The current state of online advertising endangers the security and privacy of users and the U.S. Federal Trade Commission should force the industry to offer better protections through comprehensive regulation, the U.S. Senate said in a report.
The report includes findings and recommendations of the Permanent Subcommittee on Investigations of the Senate’s Committee on Homeland Security and Governmental Affairs following an investigation into the distribution of malware through online ads—also known as “malvertising.” It was followed by a hearing Thursday that included testimony from Yahoo and Google about their efforts to combat such threats.
“Consumers can incur malware attacks [through online ads] without having taken any action other than visiting a mainstream website,” the subcommittee said, referencing two attacks that involved malicious ads distributed through Yahoo and Google ad networks.
The Yahoo incident happened at the end of December and the Google one in February. In both cases affected users didn’t have to click on anything and a simple visit to a website where the malicious ads were displayed was enough to expose them to malware.
“Similar attacks have struck across many online advertising platforms,” the subcommittee said, noting that cybercriminals have numerous methods to evade security measures, from stealing credentials of advertising network employees to posing as legitimate advertisers.

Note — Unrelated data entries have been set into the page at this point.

-- ==== Sys2Proof/Machine/Detour.lean ====
section
/-! DEFINITION. The Detour engine: a search's states, energies, candidates, move choice and end (R363 to R370). -/

namespace Sys2Proof.Machine

/-! ## Energy (R365) -/

/-- The Detour configuration of a search's model. -/
def searchCfg (s : State) (x : Search) : Option DetourCfg := (s.model? x.model).bind (·.image.detour)

/-- Cost of a state: the pairwise sum of cost times distance. -/
def stateCost (feats : List DetourFeat) (offs : List Int) : Nat :=
  (pairwise ((feats.zip offs).map (fun p => (f32Mul p.1.cost (f32OfInt p.2.natAbs).1).1))).1

/-- Margin of a result against a request. -/
def stateMargin (q : ReasonReq) (y : Nat) : Nat :=
  if q.above then (if f32Lt y q.threshold then (f32Sub q.threshold y).1 else 0)
  else (if f32Lt q.threshold y then (f32Sub y q.threshold).1 else 0)

/-- Energy of a state. -/
def stateEnergy (d : DetourCfg) (q : ReasonReq) (offs : List Int) (y : Nat) : Nat :=
  (f32Add (f32Mul d.lambda (stateMargin q y)).1 (stateCost d.feats offs)).1

/-- A state has reached the target. -/
def reached (q : ReasonReq) (y : Nat) : Bool := f32IsZero (stateMargin q y)

/-! ## Candidates (R366) -/

/-- The offset list with one move applied. -/
def moveBy (offs : List Int) (i : Nat) (up : Bool) : List Int := offs.modify i (fun o => if up then o + 1 else o - 1)

/-- A move is live. -/
def moveLive (slots : Kv Nat) (f : DetourFeat) (o : Int) : Bool :=
  let g := (kvGet slots f.slot).getD 0xFE
  g < 0xFE && f.lo ≤ o && o ≤ f.hi && 0 ≤ (g : Int) + o && (g : Int) + o ≤ 0xFD

/-- The candidates of a state, in ascending feature with −1 before +1. -/
def candidatesOf (d : DetourCfg) (slots : Kv Nat) (offs : List Int) : List Cand :=
  (((d.feats.zip offs).zipIdx).flatMap (fun x =>
    [⟨x.2, false, moveLive slots x.1.1 (x.1.2 - 1), false, none⟩,
     ⟨x.2, true, moveLive slots x.1.1 (x.1.2 + 1), false, none⟩])).take 128

/-- The number under which the combined state of a parallel step is evaluated (R368). -/
def recheckCand : Nat := 128

/-- Offsets a candidate evaluates. -/
def candOffs (x : Search) (k : Nat) : List Int :=
  match x.cands[k]? with
  | some c => moveBy x.offs c.feat c.up
  | none => x.offs

/-- Slot codes of a candidate: the record's codes with the offsets applied. -/
def candSlots (d : DetourCfg) (x : Search) (k : Nat) : Kv Nat :=
  (d.feats.zip (candOffs x k)).foldl (fun m p =>
    if p.2 = 0 then m else kvPut 0xFE m p.1.slot ((((kvGet x.slots p.1.slot).getD 0xFE : Nat) : Int) + p.2).toNat) x.slots

/-- Request a step's live candidates, and the combined state's evaluation when one is due, as BACKGROUND work. -/
def requestCands (slot : Nat) (x : Search) (s : State) : State :=
  let ks := ((x.cands.zipIdx.filter (·.1.live)).map (·.2)) ++ (if x.recheck.isSome then [recheckCand] else [])
  modDisp (fun d => { d with bg := d.bg ++ ks.map (fun k => .candidate slot k) }) s

/-! ## Best state (R369) -/

/-- Visit a state: the best state and the count of steps without a new best reached state. -/
def visit (d : DetourCfg) (offs : List Int) (y : Nat) (x : Search) : Search :=
  let e := stateEnergy d x.req offs y
  let hit := reached x.req y
  if hit && (!x.bestReached || f32Lt e x.bestE) then
    { x with best := offs, bestY := y, bestE := e, bestReached := true, sinceBest := 0 }
  else if x.bestReached then { x with sinceBest := x.sinceBest + 1 }
  else if f32Lt e x.bestE then { x with best := offs, bestY := y, bestE := e }
  else x

/-- The patience of a search has run out. -/
def patienceOver (d : DetourCfg) (x : Search) : Bool := x.bestReached && d.patience ≤ x.sinceBest

/-- Begin a step from the current state, or end the search when no candidate is live. -/
def beginStep (slot : Nat) (d : DetourCfg) (x : Search) (s : State) : State :=
  let x := { x with cands := candidatesOf d x.slots x.offs }
  let s := { s with searches := kvSet s.searches slot x }
  if x.cands.any (·.live) then requestCands slot x s else endSearch slot false s

/-- Start a search for a scored record, when its model allows it and a search slot is free (R364). The start state's
result is `y`. The search of a model that has stopped since the record passed step 14 ends with its start state (R370, log 139). -/
def startSearch (slot : Nat) (d : DetourCfg) (m : Model) (r : RecCtx) (req : ReasonReq) (y : Nat) (s : State) : State :=
  let zero := d.feats.map (fun _ => (0 : Int))
  let x : Search :=
    { model := m.id, tenant := r.tenant, handle := r.handle, recId := r.recId, cookie := r.cookie, src := r.src
      reply := r.reply, slots := r.slots, side := r.side, req := req, startTick := s.time.tick, step := 0, temp := d.t0
      offs := zero, y := y, best := zero, bestY := y, bestE := stateEnergy d req zero y, bestReached := reached req y
      sinceBest := 0, cands := [], recheck := none }
  let s := count (cTen r.tenant (tDtr 0)) 1 { s with searches := kvSet s.searches slot x }
  if x.bestReached || m.state == .stopping then endSearch slot false s else beginStep slot d x s

/-! ## Candidate results -/

/-- The time limit of a search, cycle 0 of tick start + limit, lies behind (R369). -/
def limitPast (s : State) (d : DetourCfg) (x : Search) : Bool := 1024 * (x.startTick + d.limit) < s.now

/-- CANDIDATE_RESULT: a candidate's FP32 result goes to its search, or ends it when a channel carries POI; its context is
released (R197, R366, R370). A result that comes after the expiry cycle of the time limit is discarded (R369). -/
def execCandidateResult (ctx : CtxId) (s : State) : Host.Outcome State Fault Refusal :=
  match s.ctx? ctx with
  | none => .next s
  | some r =>
    match r.src, s.model? r.model with
    | .detour slot k, some m =>
      if !r.fused then .next s
      else
        match kvGet s.searches slot with
        | none => .next (freeContext ctx s)
        | some x =>
          let y := resultOf m.image r.margins x.req.channel
          let late := (searchCfg s x).elim false (fun d => limitPast s d x)
          let poi := r.results.any (fun v => v.flags &&& flagPoi != 0)
          let s := count (cTen r.tenant (tDtr 4)) 1 (freeContext ctx s)
          if late then .next s
          else if poi then .next (endSearch slot false s)
          else
            let x := if k = recheckCand then { x with recheck := some (some y) }
              else { x with cands := x.cands.modify k (fun c => { c with y := some y }) }
            .next { s with searches := kvSet s.searches slot x }
    | _, _ => .next s

/-! ## The move (R367, R368) -/

/-- Weights of the candidates of a draw: 0 for those that are not live. -/
def moveWeights (de : List (Option Nat)) (t : Nat) : List Nat :=
  let lo := de.foldl (fun m e => match e with | some v => if f32Lt v m then v else m | none => m) f32Max
  de.map (fun e => match e with
    | some v => (f32Exp (f32Minus (f32Div (f32Sub v lo).1 t).1)).1
    | none => 0)

/-- The running sum of R367: the first live candidate at which it passes the target, or the last of positive weight. -/
def pickMove (target : Nat) : List (Option Nat × Nat) → Nat → Nat → Option Nat → Option Nat
  | [], _, _, last => last
  | (none, _) :: r, j, sum, last => pickMove target r (j + 1) sum last
  | (some _, w) :: r, j, sum, last =>
    let sum' := (f32Add sum w).1
    let last' := if f32Lt 0 w then some j else last
    if f32Lt target sum' then some j else pickMove target r (j + 1) sum' last'

/-- One draw of R367 over the energy differences of the candidates it may choose from. -/
def chooseMove (de : List (Option Nat)) (t r : Nat) : Option Nat :=
  let ws := moveWeights de t
  let u := (roundMag fmt32 (r / 256) (2 ^ 24)).1
  pickMove (f32Mul (pairwise ws).1 u).1 (de.zip ws) 0 0 none

/-- Energy difference of every live candidate. -/
def moveDeltas (d : DetourCfg) (x : Search) : List (Option Nat) :=
  let e0 := stateEnergy d x.req x.offs x.y
  x.cands.zipIdx.map (fun p =>
    match p.1.live, p.1.y with
    | true, some y => some (f32Sub (stateEnergy d x.req (candOffs x p.2) y) e0).1
    | _, _ => none)

/-- Draw up to `n` moves: each over the live candidates whose feature no earlier draw chose (R368). -/
def drawMoves (d : DetourCfg) (x : Search) : Nat → Nat → List (Option Nat) → List Nat
  | 0, _, _ => []
  | n + 1, k, de =>
    match chooseMove de x.temp (srDraw d.seed x.recId (0x04000000 + x.step) k) with
    | none => []
    | some j =>
      let feat := (x.cands.getD j ⟨0, false, false, false, none⟩).feat
      let rest := (de.zip x.cands).map (fun p => if p.2.feat = feat then none else p.1)
      j :: drawMoves d x n (k + 1) rest

/-- The drawn moves that are applied, in ascending slot order: those whose feature's interaction mask names no feature
already moved (R368). -/
def applicable (d : DetourCfg) (x : Search) : List Nat → List Nat → List Nat
  | [], _ => []
  | j :: r, moved =>
    let f := (x.cands.getD j ⟨0, false, false, false, none⟩).feat
    let mask := (d.feats.getD f ⟨0, 0, 0, 0, 0⟩).mask
    if moved.any (fun g => bit mask g) then applicable d x r moved else j :: applicable d x r (f :: moved)

/-- The next temperature (R367). -/
def nextTemp (d : DetourCfg) (t : Nat) : Nat :=
  let u := (f32Mul t d.alpha).1
  if f32Lt u d.tmin then d.tmin else u

/-- Every result a step waits for has returned. -/
def stepReady (x : Search) : Bool :=
  x.cands.all (fun c => !c.live || c.y.isSome) && x.recheck != some none

/-- Take a step's choice: the moves, the new state and temperature. A state of more than one move has its result
evaluated with the next step's candidates. -/
def takeMoves (d : DetourCfg) (x : Search) : Search × Nat :=
  let drawn := sortBy (fun a b => a ≤ b) (drawMoves d x d.width 0 (moveDeltas d x))
  let moves := applicable d x drawn []
  let offs := moves.foldl (fun o j => match x.cands[j]? with | some c => moveBy o c.feat c.up | none => o) x.offs
  let x' := { x with offs := offs, step := x.step + 1, temp := nextTemp d x.temp, recheck := none }
  let skipped := drawn.length - moves.length
  match moves with
  | [j] =>
    let y := ((x.cands[j]?).bind (·.y)).getD x.y
    (visit d offs y { x' with y := y }, skipped)
  | [] => (x', skipped)
  | _ => ({ x' with recheck := some none }, skipped)

/-- The choice of a step whose results are in: the engine moves, and requests the next candidates, or ends the search with
`timeLimit` when its time is over (R366 to R369). -/
def stepChoice (slot : Nat) (d : DetourCfg) (x : Search) (timeLimit : Bool) (s : State) : State :=
  let x := match x.recheck with
    | some (some y) => visit d x.offs y { x with y := y, recheck := none }
    | _ => x
  if patienceOver d x then endSearch slot false { s with searches := kvSet s.searches slot x }
  else
    let r := takeMoves d x
    let s := count (cTen x.tenant (tDtr 3)) 1 (count (cTen x.tenant (tDtr 6)) r.2 s)
    let s := { s with searches := kvSet s.searches slot r.1 }
    if d.steps ≤ r.1.step || patienceOver d r.1 then endSearch slot false s
    else if timeLimit then endSearch slot true s
    else beginStep slot d r.1 s

/-- MOVE_CHOICE: the step's results are in; the engine chooses, and requests the next candidates or ends (R366 to R369). -/
def execMoveChoice (slot : Fin 16) (s : State) : Host.Outcome State Fault Refusal :=
  match kvGet s.searches slot with
  | none => .next s
  | some x =>
    match searchCfg s x with
    | none => .next s
    | some d => if stepReady x then .next (stepChoice slot d x (limitPast s d x) s) else .next s

/-- DETOUR_TIME_LIMIT: the search's time limit has expired, at cycle 0 of tick start + limit. Where a result of the expiry cycle
or before completed the step, the choice runs first and the step counts (R284, R369). -/
def execDetourTimeLimit (slot : Fin 16) (s : State) : Host.Outcome State Fault Refusal :=
  match kvGet s.searches slot with
  | none => .next s
  | some x =>
    match searchCfg s x with
    | none => .next s
    | some d =>
      if !limitPast s d x then .next s
      else if stepReady x then .next (stepChoice slot d x true s)
      else .next (endSearch slot true s)

end Sys2Proof.Machine
end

Some ad industry companies use automated systems to scan for malicious ads, but cybercriminals can learn the location of such scanners and not serve the ads to them, the report said. In other cases, attackers can change the content of a benign advertisement after it’s been scanned and cleared.
So who’s responsible?
“The online advertising industry has grown in complexity to such an extent that each party can conceivably claim it is not responsible when malware is delivered to a user’s computer through an advertisement,” the subcommittee said. “An ordinary online advertisement typically goes through five or six intermediaries before being delivered to a user’s browser, and the ad networks themselves rarely deliver the actual advertisement from their own servers. In most cases, the owners of the host website visited by a user do not know what advertisements will be shown on their site.”
This makes it impossible for ordinary consumers to avoid malicious ads, to identify their source and to determine whether the website they visited or the ad network could have prevented the attack, the report argued.
The complexity of the online advertising ecosystem also poses risks to consumer privacy risks, because in most cases users can’t control what data is being collected, who collects it and how it’s used.
For example, a visit to a popular tabloid news website triggered interactions with 352 other Web servers, the report said. “Many of those interactions were benign; some of those third-parties, however, may have been using cookies or other technology to compile data on the consumer. The sheer volume of such activity makes it difficult for even the most vigilant consumer to control the data being collected or protect against its malicious use.”
The investigation determined that the industry’s self-regulatory bodies and their codes do not properly address the malware issue and available data-collection protections are limited.
FTC could step in
“In the absence of effective self-regulation, the FTC should consider issuing comprehensive regulations to prohibit deceptive and unfair online advertising practices that facilitate or fail to take reasonable steps to prevent malware, invasive cookies, and inappropriate data collection delivered to Internet consumers through online advertisements,” the subcommittee said. “Greater specificity in prohibited or discouraged practices is needed before the overall security situation in the online advertising industry can improve.”
Google, Facebook, Twitter and AOL recently founded TrustInAds.org, an organization aimed at making consumers aware of ad-related scams, sharing best practices, identifying trends in deceptive ads, and sharing its knowledge with policy makers and consumer advocates.
“Online advertising companies have battled these issues for years—dating all the way back to the infant stages of their respective platforms,” Rob Haralson, executive director of TrustInAds.org said Wednesday in a blog post. “Many have developed large-scale systems to scan for malicious code, not only in the advertisements they serve, but also across the billions of sites that make up the web. And while our industry has made significant progress in fighting bad ads, the level of sophistication by scammers reaches new heights at every turn.”